— Здесь четыре комнаты, — говорит она, — побываешь в них — и не сможешь уйти отсюда никогда. Идем же! Смелее!
Деметриос последовал за нею. Кризи открыла первую дверь — и заперла за ним.
Длинная и узкая комната. Единственное окно впускает свет, сквозь него видно море. Слева и справа на двух небольших столиках лежат свитки.
— Здесь только те произведения, которые ты любишь читать, и ничего другого, — говорит Кризи.
Деметриос перебирает их. «Возвращение Алексиса», «Зеркало Лаис», «Аристиппа», «Волшебница, Циклоп и Буколиск», «Эдип в Колоне», «Оды» Сафо и еще многое другое.
А еще посреди библиотеки, прямо на полу, на подушках, молча лежит обнаженная девушка.
— Здесь, — шепчет Кризи, вытаскивая из золотого футляра какой-то манускрипт, — страница древних стихов, которые ты не можешь читать без слез.
С трудом оторвавшись от прекрасных строк, он бросает на Кризи благодарный и нежный взгляд:
— Ты? Ты показываешь мне это?
— И это еще не все. Иди за мною. Иди за мною быстрее!
Кризи отворяет другую дверь.
Квадратная комната. Единственное окно впускает свет, сквозь него видны деревья. Посреди комнаты на деревянных козлах лежит ком красной глины, а в уголке молча сидит обнаженная девушка.
— Здесь ты будешь создавать Андромеду и Коней Гелиоса. Ты изваяешь их для себя самого и уничтожишь перед смертью.
— Это дом счастья! — тихо произносит Деметриос.
И он в восторге закрывает лицо руками.
Но Кризи уже открыла другую дверь.
Большая круглая комната. Единственное окно впускает свет, и сквозь него видно голубое небо. Вместо стен у нее бронзовые ажурные решетки, из-за которых слышны звуки флейт и цитр, но музыканты незримы, музыка печальная и задумчивая.
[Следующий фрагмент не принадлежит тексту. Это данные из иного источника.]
/-- R233: once a step has run since reset the model refuses `load` (the spec's decision D24) and changes nothing; and a
step that the host takes sets `started`, whatever its outcome (R39). -/
def Obligations.LoadRefusedAfterFirstStep : Prop :=
  ∀ (s : State) (rom : List Byte), (transact s .step).1.started = true ∧
    (s.started = true → transact s (.load rom) = (s, .refused .loadAfterStart))

/-- R230: what reset leaves, from any state, the error and the key wait included (the stack, drawFlag, the wait state and
the keys as 0 are the spec's decisions D25 and D36; FONT_TABLE is the open parameter of D20). The count of random draws is
the model's own and goes on (log entry 2). -/
def Obligations.ResetLeavesResetValues : Prop :=
  ∀ s : State, ∃ t, transact s .reset = (t, .ok) ∧ t.draws = s.draws ∧
    (∀ x : RegIx, t.reg x = 0) ∧ t.i = 0 ∧ t.pc = 0x200 ∧ t.sp = 0 ∧ (∀ k : Fin 16, t.stack[k.val] = 0) ∧
    t.dt = 0 ∧ t.st = 0 ∧ (∀ X Y, Frame.pixel t.fb X Y = false) ∧ t.drawFlag = false ∧ t.keys = 0 ∧
    t.waiting = false ∧ t.waitReg = 0 ∧ t.waitMask = 0 ∧ t.started = false ∧
    (∀ k (h : k < 80), t.readByte (0x050 + k) = Config.fontTable[k]) ∧
    ∀ a, a < 4096 → a < 0x050 ∨ 0x0A0 ≤ a → t.readByte a = 0

/-- R191: the key wait ends only by a step that finds a fresh key, or by reset. -/
def Obligations.KeyWaitEndsOnlyByFreshKeyOrReset : Prop :=
  ∀ (s : State) (tr : Transaction), s.waiting = true → (transact s tr).1.waiting = false →
    tr = .reset ∨ (tr = .step ∧ s.keys &&& ~~~s.waitMask ≠ 0)

/-- The table of R215, column 'state it may change', for every transaction but reset, and what the reads answer. The keys
are written only by setKey (R30); waitMask only by setKey and step; drawFlag only by consumeDrawFlag and step, and cleared
only by consumeDrawFlag (R29); the timers only by tick and step; memory only by load and step; everything else (the general
registers, I, PC, stack, SP, framebuffer, waiting, waitReg, started, the draw count) only by step. The three reads change
nothing (R165, R217, decision D34): pixel (X, Y) is element Y * 64 + X of the 2048 that the framebuffer read answers (R28),
soundActive is `ST ≠ 0` (R211, decision D33), and the register read answers V, I, PC, SP, Stack, DT and ST (R217). -/
def Obligations.TransactionsChangeOnlyTheirState : Prop :=
  ∀ s : State,
    (∀ tr : Transaction, tr ≠ .reset → ∃ t, (transact s tr).1 = t ∧
      ((∀ k p, tr ≠ .setKey k p) → t.keys = s.keys) ∧
      ((∀ k p, tr ≠ .setKey k p) → tr ≠ .step → t.waitMask = s.waitMask) ∧
      (tr ≠ .consumeDrawFlag → tr ≠ .step → t.drawFlag = s.drawFlag) ∧
      (tr ≠ .consumeDrawFlag → s.drawFlag = true → t.drawFlag = true) ∧
      (tr ≠ .tick → tr ≠ .step → t.dt = s.dt ∧ t.st = s.st) ∧
      (tr ≠ .step → t.dt.toNat ≤ s.dt.toNat ∧ t.st.toNat ≤ s.st.toNat) ∧
      ((∀ rom, tr ≠ .load rom) → tr ≠ .step → t.mem = s.mem) ∧
      (tr ≠ .step →
        t = { s with keys := t.keys, waitMask := t.waitMask, drawFlag := t.drawFlag, dt := t.dt, st := t.st, mem := t.mem })) ∧
    (∃ px, transact s .readFramebuffer = (s, .pixels px) ∧ px.length = 2048 ∧
      ∀ (X : Fin 64) (Y : Fin 32), px[Y.val * 64 + X.val]? = some (Frame.pixel s.fb X Y)) ∧
    transact s .readSoundActive = (s, .bit (decide (s.st ≠ 0))) ∧
    ∃ r, transact s .readRegisters = (s, .registers r) ∧ r.v = s.v ∧ r.i = s.i ∧ r.pc = s.pc ∧ r.sp = s.sp ∧
      r.stack = s.stack ∧ r.dt = s.dt ∧ r.st = s.st
end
В глубине комнаты на мраморном троне молча сидит обнаженная девушка.
— Идем, идем! — ничего не объясняя, торопит Кризи.
Она открывает следующую дверь.
Треугольная комната с низким потолком. В ней нет окон. Пол и стены затянуты мягкими коврами и мехами, закрытая дверь слилась со стеной. Этот мирок надежно огражден от всего остального мира. На косматых мехах блестят капельки духов. Снизу слабо проникает свет семи подземных ламп, загороженных цветными витражами.
— Ты видишь, — говорит Кризи, — в трех углах нашей спальни три разных ложа.
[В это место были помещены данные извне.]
-- ==== Sys2Proof/Laws/Decode.lean ====
section
/-! SUPPORT. The fields of the words the encoder builds, and the checks of WellFormed.lean in terms of fields. -/

namespace Sys2Proof

variable (m : BitVec 4) (x y : RegIx) (nnn : Addr) (nn : Byte) (n : BitVec 4) (w : Word)

/-! ### Words and fields as numbers -/

/-- Concatenation as arithmetic. -/
theorem toNat_append_add {p q : Nat} (a : BitVec p) (b : BitVec q) : (a ++ b).toNat = a.toNat * 2 ^ q + b.toNat := by
  rw [BitVec.toNat_append, ← Nat.shiftLeft_add_eq_or_of_lt b.isLt, Nat.shiftLeft_eq]

theorem toNat_extract {p : Nat} (lo len : Nat) (a : BitVec p) :
    (a.extractLsb' lo len).toNat = a.toNat / 2 ^ lo % 2 ^ len := by
  rw [BitVec.extractLsb'_toNat, Nat.shiftRight_eq_div_pow]

theorem wordNNN_toNat : (wordNNN m nnn).toNat = m.toNat * 4096 + nnn.toNat := by
  rw [wordNNN, toNat_append_add]
  omega

theorem wordXNN_toNat : (wordXNN m x nn).toNat = m.toNat * 4096 + x.val * 256 + nn.toNat := by
  have hx : (regBits x).toNat = x.val := rfl
  rw [wordXNN, toNat_append_add, toNat_append_add, hx]
  omega

theorem wordXYN_toNat : (wordXYN m x y n).toNat = m.toNat * 4096 + x.val * 256 + y.val * 16 + n.toNat := by
  have hx : (regBits x).toNat = x.val := rfl
  have hy : (regBits y).toNat = y.val := rfl
  rw [wordXYN, toNat_append_add, toNat_append_add, toNat_append_add, hx, hy]
  omega

theorem majorOf_toNat : (majorOf w).toNat = w.toNat / 4096 % 16 := toNat_extract 12 4 w

theorem fieldX_val : (fieldX w).val = w.toNat / 256 % 16 := toNat_extract 8 4 w

theorem fieldY_val : (fieldY w).val = w.toNat / 16 % 16 := toNat_extract 4 4 w

theorem fieldN_toNat : (fieldN w).toNat = w.toNat % 16 :=
  (toNat_extract 0 4 w).trans (by rw [Nat.pow_zero, Nat.div_one]; rfl)

theorem fieldNN_toNat : (fieldNN w).toNat = w.toNat % 256 :=
  (toNat_extract 0 8 w).trans (by rw [Nat.pow_zero, Nat.div_one]; rfl)

theorem fieldNNN_toNat : (fieldNNN w).toNat = w.toNat % 4096 :=
  (toNat_extract 0 12 w).trans (by rw [Nat.pow_zero, Nat.div_one]; rfl)

/-! ### The fields of the encoder's words -/

@[simp] theorem majorOf_wordNNN : majorOf (wordNNN m nnn) = m := by
  have := m.isLt; have := nnn.isLt
  exact BitVec.eq_of_toNat_eq (by rw [majorOf_toNat, wordNNN_toNat]; omega)

@[simp] theorem fieldNNN_wordNNN : fieldNNN (wordNNN m nnn) = nnn := by
  have := m.isLt; have := nnn.isLt
  exact BitVec.eq_of_toNat_eq (by rw [fieldNNN_toNat, wordNNN_toNat]; omega)

@[simp] theorem majorOf_wordXNN : majorOf (wordXNN m x nn) = m := by
  have := m.isLt; have := x.isLt; have := nn.isLt
  exact BitVec.eq_of_toNat_eq (by rw [majorOf_toNat, wordXNN_toNat]; omega)

@[simp] theorem fieldX_wordXNN : fieldX (wordXNN m x nn) = x := by
  have := m.isLt; have := x.isLt; have := nn.isLt
  exact Fin.ext (by rw [fieldX_val, wordXNN_toNat]; omega)

@[simp] theorem fieldNN_wordXNN : fieldNN (wordXNN m x nn) = nn := by
  have := m.isLt; have := x.isLt; have := nn.isLt
  exact BitVec.eq_of_toNat_eq (by rw [fieldNN_toNat, wordXNN_toNat]; omega)

@[simp] theorem majorOf_wordXYN : majorOf (wordXYN m x y n) = m := by
  have := m.isLt; have := x.isLt; have := y.isLt; have := n.isLt
  exact BitVec.eq_of_toNat_eq (by rw [majorOf_toNat, wordXYN_toNat]; omega)

@[simp] theorem fieldX_wordXYN : fieldX (wordXYN m x y n) = x := by
  have := m.isLt; have := x.isLt; have := y.isLt; have := n.isLt
  exact Fin.ext (by rw [fieldX_val, wordXYN_toNat]; omega)

@[simp] theorem fieldY_wordXYN : fieldY (wordXYN m x y n) = y := by
  have := m.isLt; have := x.isLt; have := y.isLt; have := n.isLt
  exact Fin.ext (by rw [fieldY_val, wordXYN_toNat]; omega)

@[simp] theorem fieldN_wordXYN : fieldN (wordXYN m x y n) = n := by
  have := m.isLt; have := x.isLt; have := y.isLt; have := n.isLt
  exact BitVec.eq_of_toNat_eq (by rw [fieldN_toNat, wordXYN_toNat]; omega)

/-! ### Encodings as the rules write them, `base | x << 8 | nn` -/

/-- An OR of a multiple of a power of two and a smaller number is their sum. -/
theorem or_eq_add {i a b : Nat} (hb : b < 2 ^ i) : 2 ^ i * a ||| b = 2 ^ i * a + b :=
  (Nat.two_pow_add_eq_or_of_lt hb a).symm

/-- `base | nnn`, with the major opcode in the top nibble of the base. -/
theorem orForm_nnn : m.setWidth 16 <<< 12 ||| nnn.setWidth 16 = wordNNN m nnn := by
  have hm := m.isLt
  have hn : nnn.toNat < 2 ^ 12 := nnn.isLt
  refine BitVec.eq_of_toNat_eq ?_
  have h1 : (m.setWidth 16 <<< 12).toNat = 2 ^ 12 * m.toNat := by
    simp only [BitVec.toNat_shiftLeft, BitVec.toNat_setWidth, Nat.shiftLeft_eq]; omega
  have h2 : (nnn.setWidth 16).toNat = nnn.toNat := by simp only [BitVec.toNat_setWidth]; omega
  rw [BitVec.toNat_or, h1, h2, or_eq_add hn, wordNNN_toNat]; omega

/-- `base | x << 8`, as a number. -/
theorem orForm_x_toNat :
    (m.setWidth 16 <<< 12 ||| BitVec.ofNat 16 x.val <<< 8).toNat = m.toNat * 4096 + x.val * 256 := by
  have hm := m.isLt
  have hx := x.isLt
  have h1 : (m.setWidth 16 <<< 12).toNat = 2 ^ 12 * m.toNat := by
    simp only [BitVec.toNat_shiftLeft, BitVec.toNat_setWidth, Nat.shiftLeft_eq]; omega
  have h2 : (BitVec.ofNat 16 x.val <<< 8).toNat = x.val * 256 := by
    simp only [BitVec.toNat_shiftLeft, BitVec.toNat_ofNat, Nat.shiftLeft_eq]; omega
  rw [BitVec.toNat_or, h1, h2, or_eq_add (by omega)]; omega

/-- `base | x << 8 | nn`. -/
theorem orForm_xnn : m.setWidth 16 <<< 12 ||| BitVec.ofNat 16 x.val <<< 8 ||| nn.setWidth 16 = wordXNN m x nn := by
  have hn : nn.toNat < 2 ^ 8 := nn.isLt
  refine BitVec.eq_of_toNat_eq ?_
  have h2 : (nn.setWidth 16).toNat = nn.toNat := by simp only [BitVec.toNat_setWidth]; omega
  have h1 : m.toNat * 4096 + x.val * 256 = 2 ^ 8 * (m.toNat * 16 + x.val) := by omega
  rw [BitVec.toNat_or, orForm_x_toNat, h1, h2, or_eq_add hn, wordXNN_toNat]; omega

/-- `base | x << 8 | y << 4 | n`. -/
theorem orForm_xyn : m.setWidth 16 <<< 12 ||| BitVec.ofNat 16 x.val <<< 8 ||| BitVec.ofNat 16 y.val <<< 4 |||
    n.setWidth 16 = wordXYN m x y n := by
  have hy := y.isLt
  have hn : n.toNat < 2 ^ 4 := n.isLt
  refine BitVec.eq_of_toNat_eq ?_
  have h2 : (BitVec.ofNat 16 y.val <<< 4).toNat = 16 * y.val := by
    simp only [BitVec.toNat_shiftLeft, BitVec.toNat_ofNat, Nat.shiftLeft_eq]; omega
  have h3 : (n.setWidth 16).toNat = n.toNat := by simp only [BitVec.toNat_setWidth]; omega
  have h1 : m.toNat * 4096 + x.val * 256 = 2 ^ 8 * (m.toNat * 16 + x.val) := by omega
  rw [BitVec.toNat_or, BitVec.toNat_or, orForm_x_toNat, h1, h2, h3, or_eq_add (by omega)]
  have h4 : 2 ^ 8 * (m.toNat * 16 + x.val) + 16 * y.val = 2 ^ 4 * (m.toNat * 256 + x.val * 16 + y.val) := by omega
  rw [h4, or_eq_add hn, wordXYN_toNat]; omega

/-- An OR with a function nibble in the base is an OR with it at the end. -/
theorem or_function_last (a b c : Word) : a ||| c ||| b = a ||| b ||| c := by
  rw [BitVec.or_assoc, BitVec.or_comm c b, ← BitVec.or_assoc]

/-! ### The checks of R78 in terms of fields -/

theorem nibbleAt_major : WellFormed.nibbleAt w 12 = (majorOf w).toNat := (majorOf_toNat w).symm

theorem nibbleAt_low : WellFormed.nibbleAt w 0 = (fieldN w).toNat := by
  rw [fieldN_toNat, WellFormed.nibbleAt, Nat.pow_zero, Nat.div_one]

theorem lowByte_eq : w.toNat % 256 = (fieldNN w).toNat := (fieldNN_toNat w).symm

/-- A word of format NNN is legal when its major opcode has no further check. -/
theorem legalWord_wordNNN (h : m ∈ [0x1#4, 0x2#4, 0xA#4, 0xB#4]) : legalWord (wordNNN m nnn) = true := by
  simp only [List.mem_cons, List.not_mem_nil, or_false] at h
  rcases h with rfl | rfl | rfl | rfl <;>
    simp [legalWord, WellFormed.major0Ok, WellFormed.skipRegOk, WellFormed.aluOk, WellFormed.keyOk, WellFormed.miscOk,
      nibbleAt_major]

/-- A word of format XNN or XFF is legal when its major opcode has no further check or its low byte passes it. -/
theorem legalWord_wordXNN (h : m ∈ [0x3#4, 0x4#4, 0x6#4, 0x7#4, 0xC#4] ∨
      (m = 0xE#4 ∧ [0x9E, 0xA1].contains nn.toNat = true) ∨
      (m = 0xF#4 ∧ [0x07, 0x0A, 0x15, 0x18, 0x1E, 0x29, 0x33, 0x55, 0x65].contains nn.toNat = true)) :
    legalWord (wordXNN m x nn) = true := by
  simp only [List.mem_cons, List.not_mem_nil, or_false] at h
  rcases h with (rfl | rfl | rfl | rfl | rfl) | ⟨rfl, h⟩ | ⟨rfl, h⟩ <;>
    simp [legalWord, WellFormed.major0Ok, WellFormed.skipRegOk, WellFormed.aluOk, WellFormed.keyOk, WellFormed.miscOk,
      nibbleAt_major, lowByte_eq]
  all_goals simpa using h

/-- A word of format XY0, XYF or XYN is legal when its low nibble passes its major opcode's check. -/
theorem legalWord_wordXYN (h : (m = 0xD#4) ∨ ((m = 0x5#4 ∨ m = 0x9#4) ∧ n = 0#4) ∨
      (m = 0x8#4 ∧ [0x8, 0x9, 0xA, 0xB, 0xC, 0xD, 0xF].contains n.toNat = false)) :
    legalWord (wordXYN m x y n) = true := by
  rcases h with rfl | ⟨rfl | rfl, rfl⟩ | ⟨rfl, h⟩ <;>
    simp [legalWord, WellFormed.major0Ok, WellFormed.skipRegOk, WellFormed.aluOk, WellFormed.keyOk, WellFormed.miscOk,
      nibbleAt_major, nibbleAt_low]
  all_goals simpa using h

end Sys2Proof
end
Деметриос молчит, спрашивая себя: «Неужели это конец пути? Неужели это итог моего существования? Неужели я миновал три предыдущие комнаты лишь для того, чтобы навеки остаться здесь? Или я все же смогу выйти отсюда после того, как проведу здесь ночь в ожидании Любви, которая есть лишь ожидание Смерти?»
Но Кризи продолжает говорить...
— Любимый, ты звал меня — и я пришла, взгляни на меня...
Она закидывает за голову руки, потягивается и улыбается:
— Любимый, я твоя... О нет, подожди, еще не сейчас. Я обещала тебе спеть, и я прежде спою.
Он больше не в силах думать ни о чем, кроме нее; покорно опускается к ее ногам. На ней крохотные черные сандалии, и четыре нитки мелкого голубоватого жемчуга оплетают ее пальцы, ногти которых несут на себе изображение кровавого полумесяца.
Склонив голову, она легонько ударяет в ладоши и, покачивая округлыми бедрами, начинает напевать:
— Это «Песнь песней", Деметриос. Это брачная песнь девушек моей страны.
Кризи скинула накидку, отбросила ее и осталась в повязке, плотно облегающей бедра.